Many times in an investigation, witness testimony is, while important, sometimes
taken with a grain of salt. The adage is “There are three sides to every story: Your
truth, My truth, and the REAL truth. I have heard so many stories about me that
were hand-on-a-bible/swear to God, the gods, or The Great Spirit truth that were
just that – stories. Friends, mostly former friends now, co-workers, bosses, and the
hardest cut of all, family, have fabricated their versions of truth about me.
For the most part, I really do not care. Sticks and stones may break my bones,
but whips and chains excite me. Or something like that. The only time that it
bothers me overmuch is when someone is trying to cause me harm by their
words. I have walked away from all of the above, friends, employment, and
family to protect myself. I will do so again.
The past few days I have been blessed to be able to speak with someone who shares
a lot of history with me. It has been wonderful. It has been cathartic for me, and I hope
for them as well. There has been much laughter, some tears, and a fair amount of anger.
Comparing our two truths, we have been able to piece together a lot of the “story” that
is closer to the real truth than what others have voiced, much to our collective relief.
There have been many questions answered. There have been many revelations and realizations.

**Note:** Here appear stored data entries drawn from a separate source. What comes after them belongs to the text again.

/-- The configuration controller: the image store, the load in progress, logical cabinets whose recovery
reload is due, the cabinets that faulted in the last load, and those reloaded while the device was in SAFE
or HALT, which Kaluno runs once it has left. -/
structure CfgSt where
  img : SMap Img := []
  job : Option LoadJob := none
  compat : Option CompatJob := none
  due : List Nat := []
  bad : List Nat := []
  later : List Nat := []
  deriving DecidableEq, Repr

/-- One-time programmable memory (R288, R293, R303, R315, R438): public-key digests by slot, revoked
slots, SVN minima of streams and firmware, the device's stream key, the fuses ENC_REQ and COMPAT_FORBID,
and the test-key digest; in the Bureau's own memory, the authority-key digest (R392). -/
structure OtpSt where
  digest : SMap (List Byte) := []
  revoked : Nat := 0
  svn : Nat := 0
  fwSvn : Nat := 0
  key : List Byte := List.replicate 32 0
  encReq : Bool := false
  compatForbid : Bool := false
  testKey : List Byte := []
  testRevoked : Bool := false
  authority : List Byte := []
  deriving DecidableEq, Repr

/-! ### Start-up (chapter 12) and firmware (R370) -/

/-- The boot ROM and Kaluno: the device is held in reset; the ROM runs; Kaluno runs; the slots left of
the round; an image being pushed; the image that runs; a first attempt has been made; a warm reset that
SYS RESET asked for, by its cycle. -/
structure BootSt where
  held : Bool := true
  /-- No pair was released at the last warm reset, for none was in service or spare (R331). -/
  noPair : Bool := false
  /-- The ACLK cycle of Kaluno's first instruction (R316), and the one in which the back-off wait began (R317). -/
  startAt : Nat := 0
  waitAt : Nat := 0
  rom : Bool := false
  fw : Bool := false
  left : List Nat := []
  first : Bool := true
  push : Option (Nat × List Byte) := none
  image : List Byte := []
  slotImage : Option Nat := none
  resetAt : Option Nat := none
  /-- LOADSTAT's situation beside SYS_BOOT_STAT: DONE was written. -/
  done : Bool := false
  deriving DecidableEq, Repr

/-- Firmware update (R370): the state (0 IDLE, 1 WRITING, 2 VERIFIED, 3 ACTIVATED, 4 TRIAL, 5
ROLLED_BACK), verified parts, bytes programmed of each part, the trial time in seconds, the ACLK
cycle in which the trial began. -/
structure FwSt where
  st : Nat := 0
  parts : Nat := 0
  pos : SMap Nat := []
  trial : Nat := 0
  trialAt : Nat := 0
  deriving DecidableEq, Repr

/-! ### Scrub, self-test and spares (chapter 17) -/

/-- The scrub controllers: the next word of the walk as (cabinet, word), the walk's start in µs, the
fetch queue as (cell, word), progress passed to the standby, the standby's copy of the settings, whether
a former primary waits for its test. -/
structure ScrSt where
  walking : Bool := false
  p : Nat := 0
  w : Nat := 0
  start : Nat := 0
  next : Nat := 0
  queue : List (Nat × Nat) := []
  progP : Nat := 0
  progW : Nat := 0
  copy : Nat := 10000
  testing : Bool := false
  /-- The ACLK cycle of the last heartbeat toggle (R419). -/
  beatAt : Nat := 0
  deriving DecidableEq, Repr

/-- A unit of the BIST engine: slices passed since its test began, INCOMPLETE run, FAIL results, the tick
of its last PASS plus one, whether a slice runs, since when it waits, and until when its test is withheld. -/
structure BUnit where
  done : Nat := 0
  /-- The ACLK cycle in which the slice that runs began (R434). -/
  began : Nat := 0
  inc : Nat := 0
  fails : Nat := 0
  pass : Nat := 0
  run : Bool := false
  want : Bool := false
  since : Nat := 0
  held : Bool := false
  /-- The time in µs at which its last test began, for units tested at intervals. -/
  last : Nat := 0
  deriving DecidableEq, Repr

Now, she does not have any shared history with any of my friends, nor my co-workers,
but there is a treasure of shared history with family. Obviously, this was where our focus
has been. We both laughed when we commented that there were a lot of family that
wanted nothing to do with us (often with blatant hostility) and were only “nice” (read
that as courteous or polite) when they wanted or needed something from us. And since
we have both outlived so many of our family members, the ones that are left have no
issue with assigning their hatred and anger with other family members to us. It is almost
as though the ones that have died slighted them once again by not living to be a target
for their feelings.
Blame it on the living, the dead do not care.
As more parts of the cartoon are colored, the picture is more clear. Regarding the laughter,
tears, and anger I mentioned previously, a lot of very ugly truths came to light. The amount
of mental and sexual abuse, along with the neglect and reckless endangerment that
happened of the decades is disgusting. The alcohol and drug abuse that has plagued this
family is abhorrent. The fact that this was all allowed to continue that long is shameful.
Generations have been drawn into all of this. I still have many questions.
She believes she has grown past what happened to her (and so many others) and is
getting stronger every day. She is happy now, and getting happier each day. She also
struggles each day. The trauma, the PTSD, the anger, and the hurt, drag on a person.
She is a better person than she has any right to be.
I, however, am still not a good person, although I try. I try every day. I still fail every day, but
I try every day.
I was asked for advice recently regarding raising kids. I was asked how you raise them, how
to be a good parent. My answer was “Teach them kindness and courtesy. Teach them to
think of others and to not be hurtful or mean. Do not bully. Teach them that if you are going to
do something, do it right.” If you teach people these things and they choose to be a lesser
person, at least you taught them what they should be. Anything after that is on them.